Kleinere Jaarvergaderingen hebben vaak moeite om voor alle taken Vrienden te vinden die deze goed kunnen vervullen. Vaak hebben die Vrienden ook nog eens een druk beroeps- en familieleven. Daarom streven we ernaar de organisatiestructuur zo eenvoudig mogelijk te houden. Vandaag de dag kan moderne technologie ons hierbij ook vaak een handje helpen. Omdat wij de gewoonte hebben minuten ter plekke schriftelijk vast te leggen kunnen er echter dringende vraagtekens worden gezet bij het gebruik van Skype en e-mail.

De Nederlandse Jaarvergadering is een erkend kerkgenootschap en als zodanig lid van de Raad van Kerken in Nederland.
De Nederlandse Jaarvergadering oefent geen directe invloed uit op de politiek, maar doet dit via de Raad van Kerken in Nederland en de volgende non-gouvernementele organisaties, te weten de Quakerraad voor Europese Aangelegenheden en de Quaker United Nations Office.
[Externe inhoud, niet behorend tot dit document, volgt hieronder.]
/-- PREPT_FALLBACK (R342): a region whose array ran at the request, and whose lead has fired no PREPT within 4096 cycles of it, stops at its
next step boundary with every tile live. (DEDUCED, log entry 87) -/
def execPreptFallback (r : Nat) (s : State) : Host.Outcome State Fault Refusal :=
  let g := s.region r
  let late := match g.req with | some q => q.late && decide (q.cyc + 4096 ≤ s.cyc) | none => false
  if s.stopAsked r && !s.preptMet r && g.mode == 1 && late && g.arr.half.isNone && g.arr.pend.isEmpty then .next (s.stopRegion r 0xFFFF)
  else .next s

/-- The regions whose PREPT has met a request stop at the end of the cycle (R350), and replays that wait are tried again (R291). -/
def State.endCycle (s : State) : State :=
  s.regions.foldl (fun s g => match g.2.req.bind (·.live) with
    | some m => if s.stopAsked g.1 then s.stopRegion g.1 m else s.onRegion g.1 fun g => { g with req := none }
    | none => s) s.replayDue

/- Scan-out and resume (R344, R345). -/

/-- SLOTS and BASE of a partition's save area (R341). -/
def State.saveArea (s : State) (p : BitVec 4) : Nat × Nat :=
  let v := SMap.get (fun _ => (0 : BitVec 64)) s.sched.save p.toNat
  ((v.extractLsb' 0 8).toNat, (v.extractLsb' 22 30).toNat * 2 ^ 22)

/-- The lowest free save slot of a partition. -/
def State.freeSlot (s : State) (p : BitVec 4) : Option Nat :=
  (List.range (s.saveArea p).1).find? fun k => !(s.sched.saves.any fun v => v.part == p && v.slot == k)

/-- The bytes of a region's scratchpad and weight-store block, by offset in an image: the scratchpad from 0, the block from 0x80000. -/
def Mem.regionBytes (m : Mem) (r : Nat) : List Host.Cell :=
  let p := spadAddr r 0 0
  let w := wstoreAddr r 0
  m.bytes.filterMap fun c =>
    if p ≤ c.1 ∧ c.1 < p + 0x80000 then some (c.1 - p, c.2)
    else if w ≤ c.1 ∧ c.1 < w + 0x100000 then some (c.1 - w + 0x80000, c.2) else none

/-- Places of a region's scratchpad and weight-store block in a list of addresses in units of `u` bytes, by their offset in an image. -/
def regionPlaces (u : Nat) (as : List Nat) (r : Nat) : List Nat :=
  let p := spadAddr r 0 0 / u
  let w := wstoreAddr r 0 / u
  as.filterMap fun n =>
    if p ≤ n ∧ n < p + 0x80000 / u then some (n - p)
    else if w ≤ n ∧ n < w + 0x100000 / u then some (n - w + 0x80000 / u) else none

/-- The address on region `r` of an offset in an image. -/
def imageAddr (r off : Nat) : Nat := if off < 0x80000 then spadAddr r 0 0 + off else wstoreAddr r (off - 0x80000)

/-- Every copy that touches region `r` is held from it (R300). -/
def State.holdCopies (s : State) (r : Nat) : State :=
  let f := fun (k : Nat) (c : Copy) => s.holdFrom (k / 64) c r
  { s with eng := { s.eng with
      chans := s.eng.chans.map fun k => (k.1, { k.2 with run := k.2.run.map (f k.1) })
      orphans := s.eng.orphans.map fun k => (k.1, f k.1 k.2) } }

/-- A copy follows region `old` to `new`: what it keeps of the region's scratchpad, and the region's name (R287, R300).
(DEDUCED, log entry 69) -/
def Copy.follow (c : Copy) (old new : Nat) : Copy :=
  let at_ := fun (a : Nat) => if (a - spadBase) / 0x80000 = old then a - 0x80000 * old + 0x80000 * new else a
  { c with
    held := c.held.filter fun h => h != old
    unsure := c.unsure.filter fun h => h != old
    keep := c.keep.foldl (fun k b => SMap.set k (at_ b.1) b.2) []
    keepLost := c.keepLost.foldl (fun l a => setInsert l (at_ a)) []
    reloc := SMap.set (c.reloc.map fun e => (e.1, if e.2 = old then new else e.2)) old new }

/-- The copies held from region `old` go on at `new`, where its page is restored (R300). -/
def State.releaseCopies (s : State) (old new : Nat) : State :=
  let f := fun (c : Copy) => if c.held.contains old || c.unsure.contains old then c.follow old new else c
  { s with eng := { s.eng with
      chans := s.eng.chans.map fun k => (k.1, { k.2 with run := k.2.run.map f })
      orphans := s.eng.orphans.map fun k => (k.1, f k.2) } }

/-- The name that `releaseCopies` left is the region's own from now on. (DEDUCED, log entry 69) -/
def Copy.settle (c : Copy) (tmp r : Nat) : Copy :=
  if c.reloc.any fun e => e.2 == tmp then
    let c1 := { c.follow tmp r with held := c.held, unsure := c.unsure }
    { c1 with reloc := c1.reloc.filter fun e => e.1 != tmp && e.1 != e.2 }
  else c

/-- Regions to which pages of the copy have come are meant themselves where the page table names them (R300, R373).
(DEDUCED, log entry 69) -/
def Copy.arrive (c : Copy) (rs : List Nat) : Copy :=
  if c.reloc.any fun e => rs.contains e.2 then { c with reloc := c.reloc.filter fun e => !rs.contains e.1 } else c

/-- Whether every issued access and row operation of a region has come to rest, so that the region can be saved (R240, R258). -/
def State.quiet (s : State) (r : Nat) : Bool :=
  let g := s.region r
  g.row.issued.isEmpty && !(g.row.table.any fun e => e.2.held) && g.arr.pend.isEmpty
    && !(s.mem.rowq.any fun u => u.reg == r) && !s.inFlight r && !(s.links.edges.any fun e => e.2.flits.any fun f => f.toks.any fun t => t.1 == r)
    && g.elems.all fun e => decide (e.1 < 128) ||
        !(e.2.port.accs.any fun a => a.ph == .walk || (a.ph == .home && ((s.ownerLoad r).map fun l => s.live true r e.1 l a).getD true))

/-- The state-window words of a region in ascending element, item and word, as an image holds them (R344): each element with its select
value. -/
def imagePlaces : List (Nat × Half) :=
  (List.range 148).flatMap fun e => (List.range 0x378).flatMap fun i => (List.range (itemWords e i)).map fun w => (e, BitVec.ofNat 16 (16 * i + w))

/-- A token's eight lanes and header, as an image holds it. -/
def tokenBytes (t : Token) : List Byte := ((List.range 8).map t.lanes.get ++ [tokHeader t]).flatMap fun w => leBytes 4 w.toNat

/-- The tokens in the router buffers of a region, in ascending element and channel. -/
def Region.inRouters (g : Region) : List Token := g.elems.flatMap fun e => e.2.rbuf.flatMap fun c => c.2.map (·.tok)

/-- The bytes of the image of region `r` (R344): its state-window words, which reach the stationary storage, the scales and the accumulator
tiles too, its router buffers, its scratchpad with the full/empty bits, and its weight-store block. (DESIGN CHOICE, log entry 89) -/
def State.imageBytes (s : State) (r : Nat) : List Byte :=
  let g := s.region r
  (imagePlaces.flatMap fun p => leBytes 4 (winRead g p.1 p.2).toNat)
    ++ g.inRouters.flatMap tokenBytes
    ++ s.mem.readBytes (spadAddr r 0 0) 0x80000
    ++ ((List.range 0x2000).map fun i => maskOf fun l => s.mem.full.contains (spadAddr r 0 0 / 8 + 8 * i + l))
    ++ s.mem.readBytes (wstoreAddr r 0) 0x100000
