-- ==== Sys2Proof/Machine/Links.lean ====
section
/-!
DEFINITION. Bridges between stacks (R378 to R382), Glosutus links (R383 to R388), requests from and to other devices (R385, R389), and
scrubbing (R321).
-/
namespace Sys2Proof.Machine

/- Bridges. -/

/-- A saturating count (R394). -/
def satIncH (n : Half) : Half := if n = 0xFFFF then n else n + 1

/-- A saturating count of one byte (R394). -/
def satIncB (n : Byte) : Byte := if n = 0xFF then n else n + 1

/-- A flit that has crossed edge `e` is at its stack, where its tokens go into their routers, or comes to the next edge toward it, on the stream
that its route has there (R378, R379, R381). -/
def State.land (s : State) (e due : Nat) (fl : BridgeFlit) : State :=
  match edgePath (edgeEnd e) fl.dest with
  | [] => fl.toks.foldl (fun s t =>
      if (s.region t.1).owner.isNone then s else s.setElem t.1 t.2.1 ((s.elem t.1 t.2.1).send t.2.2.1 ⟨s.cyc, t.2.2.2⟩)) s
  | b :: _ =>
    let st := match fl.toks.head?.bind fun t => s.feeder t.1 t.2.1 t.2.2.1 with
      | some p => s.streamOf b p.1 p.2.1 p.2.2
      | none => fl.stream
    s.handEdge b (due + 30) { fl with stream := st }

/-- BRIDGE_RETRY (R381): the sender resends from the failed flit, which keeps its place. (DESIGN CHOICE, log entry 101) -/
def execBridgeRetry (e : Nat) (seq : BitVec 12) (s : State) : Host.Outcome State Fault Refusal :=
  let x := s.edge e
  match x.retryBuf.head? with
  | some h =>
    if h.fseq = seq ∧ x.up ∧ x.fails < 8 then .next (s.setEdge e { x with retry := satIncH x.retry, fails := x.fails + 1 }) else .next s
  | none => .next s

/-- BRIDGE_FLIT_RECEIVE (R381): the flit that is next in order arrives at the far end of edge `e`. With its CRC right it is delivered and
acknowledged; otherwise it is discarded, and the negative acknowledgement makes the sender resend. (DESIGN CHOICE, log entry 102) -/
def execBridgeFlitReceive (e : Nat) (fl : BridgeFlit) (s : State) : Host.Outcome State Fault Refusal :=
  let x := s.edge e
  match x.retryBuf with
  | [] => .next s
  | h :: rest =>
    if fl = { h with crcOk := true } ∧ x.up ∧ x.fails < 8 ∧ s.pwr.trip = false then
      .next (((s.setEdge e { x with retryBuf := rest, due := x.due.drop 1, rxSeq := h.fseq + 1, fails := 0 }).land e (x.due.headD s.cyc) h).pumpEdge e)
    else if fl.crcOk = false ∧ fl.fseq = h.fseq ∧ s.pwr.trip = false then execBridgeRetry e h.fseq s
    else .next s

/-- The load whose task is meant by a flit of a reserved stream: of a copy the starting task, while it runs (R299). -/
def State.senderLoad (s : State) (w : Sender) : Option Nat :=
  if w.elem < 1000 ∨ w.elem = seqElem then some w.load
  else match s.copies.find? fun k => k.2.num == w.id with
    | some k => if s.starterRuns k.2.by_ then some w.load else none
    | none => none

/-- Whether a flit that is on edge `b` still has edge `e` before it. -/
def flitNeeds (f : BridgeFlit) (b e : Nat) : Bool := b == e || (edgePath (edgeEnd b) f.dest).contains e

/-- The flits on the device that still have edge `e` before them. -/
def State.flitsFor (s : State) (e : Nat) : List BridgeFlit := s.links.edges.flatMap fun b => b.2.flits.filter fun f => flitNeeds f b.1 e

/-- The loads with traffic that waits on an edge: in a retry buffer or waiting on the way to it, or at the head of an output whose route crosses
it (R139). -/
def State.waitingOn (s : State) (e : Nat) : List Nat :=
  let sent := (s.flitsFor e).flatMap fun f => (f.toks.filterMap fun t => (s.region t.1).owner) ++ (f.who.bind s.senderLoad).toList
  let stalled := s.regions.filterMap fun g =>
    if g.2.elems.any fun y => (List.range 4).any fun c => !(y.2.outQ c).isEmpty && (g.2.converting y.1 c).isNone
        && (y.2.route c).any fun d => (s.edgesTo g.1 d).contains e
    then g.2.owner else none
  (sent ++ stalled).eraseDups

/-- The accesses and copies that had flits for edge `e` no longer wait for them: what they do next finds the edge down. -/
def State.dropSent (s : State) (e : Nat) : State :=
  let keep := fun (b : Nat) (f : BridgeFlit) => f.who.isNone || !flitNeeds f b e
  let cut := fun (b : Nat) (x : Edge) =>
    let sent := (x.retryBuf.zip x.due).filter fun p => keep b p.1
    { x with retryBuf := sent.map (·.1), due := sent.map (·.2), hold := x.hold.filter fun h => keep b h.1 }
  { s with links := { s.links with edges := s.links.edges.map fun b => (b.1, cut b.1 b.2) } }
Er zijn twee dingen, zonder welke een Quakergemeenschap nimmer zal kunnen stellen: eenheid in God en gemeenschap met elkaar. Beide beleven wij in onze stille wijdingssamenkomsten. Zou de eenheid in God geen ervaarbare eenheid zijn, dan zou de voornaamste grond voor het bestaan van ons Genootschap zijn verdwenen. En de ervaring van deze eenheid is tevens de ervaring van de gemeenschap der mensen.

Adolf Woldendorp, 1958.

Het was George Fox, die eenmaal getuigde:
‘Een ware kerk is geen gebouw, doch een gemeenschap van Gods kinderen, in Zijn Liefde verenigd.’
Het is deze kleine gemeenschap die wij steeds weer opnieuw trachten te zijn, die ik danken wil voor alle steun, liefde en begrip uit alle richtingen ontvangen…
Jo Hofman, 1959.

Quaker meetings en ook de mensen waaruit ze bestaan verschillen van karakter op elk tijdstip, zowel als in de loop der tijden. Sommige perioden zijn vervuld van groei en naar buitengerichte activiteiten. In andere is dat in mindere mate het geval. Misschien zelfs als men zucht onder de inspanningen om vroeger begonnen werken in hun uiterlijke vormen in stand te houden.

Dit brengt ons tot de vraag: Waar staan we vandaag ten opzichte van het geloof en de werken. Gaan we van de juiste volgorde uit: eerst het geloof, dan de werken? Of zetten we werk voort dat ontstaan en drijvende kracht dankte aan het geloof van degenen die ermee begonnen?
Als we in een toestand verkeren waarin de meeting meer taken heeft te verzetten dan er mensen zijn om uit te voeren, of als we meer doeleinden willen nastreven dan we kunnen volhouden, dan is ernstig zelfonderzoek geboden. Misschien moet ons geloof worden versterkt door meer eigen voorbereiding van elk lid van de groep.

Frank Blackwell, 1983.

Er is door verwonderde buitenstaanders, die keken naar het Religieus Genootschap der Vrienden, wel eens gezegd: als je je een geloofsgemeenschap indenkt, door een aantal vrienden opgericht, een gemeenschap die geen bestuur heeft, geen geloofsbelijdenis, geen dogma’s, geen voorgangers in de eredienst, waar nooit wordt gestemd over te nemen besluiten, dan kun je toch niet anders verwachten dan dat zo’n gemeenschap, al is zij nog zo enthousiast en eensgezind begonnen, onmogelijk kan blijven bestaan, maar binnen korte tijd letterlijk spoorloos zal verdwijnen. En nu bestaat het moedergenootschap al ruim drie eeuwen en onze Jaarvergadering al ruim een halve eeuw.
Anton Kalff, 1988.

De organisatie is een noodzakelijk kwaad om de beweging gaande te houden. Maar het levensgrote risico is dat de organisatie de beweging verlamt door dwingende regelgeving, zeg maar de letter die doodt, terwijl de Geest levend maakt. En de Geest is niet in een organisatie te vangen… We hebben veelal geprobeerd conflicten op te lossen door goede afspraken te maken over te volgen procedures. Maar daarmee komen we in de sfeer van het contract. De regeltjes die we dienen na te leven en waar we elkaar op controleren. En als de regels belangrijker worden dan de vriendschap, als we elkaar pijn gaan doen en beschadigen met al onze regels, dan zijn we op de verkeerde weg…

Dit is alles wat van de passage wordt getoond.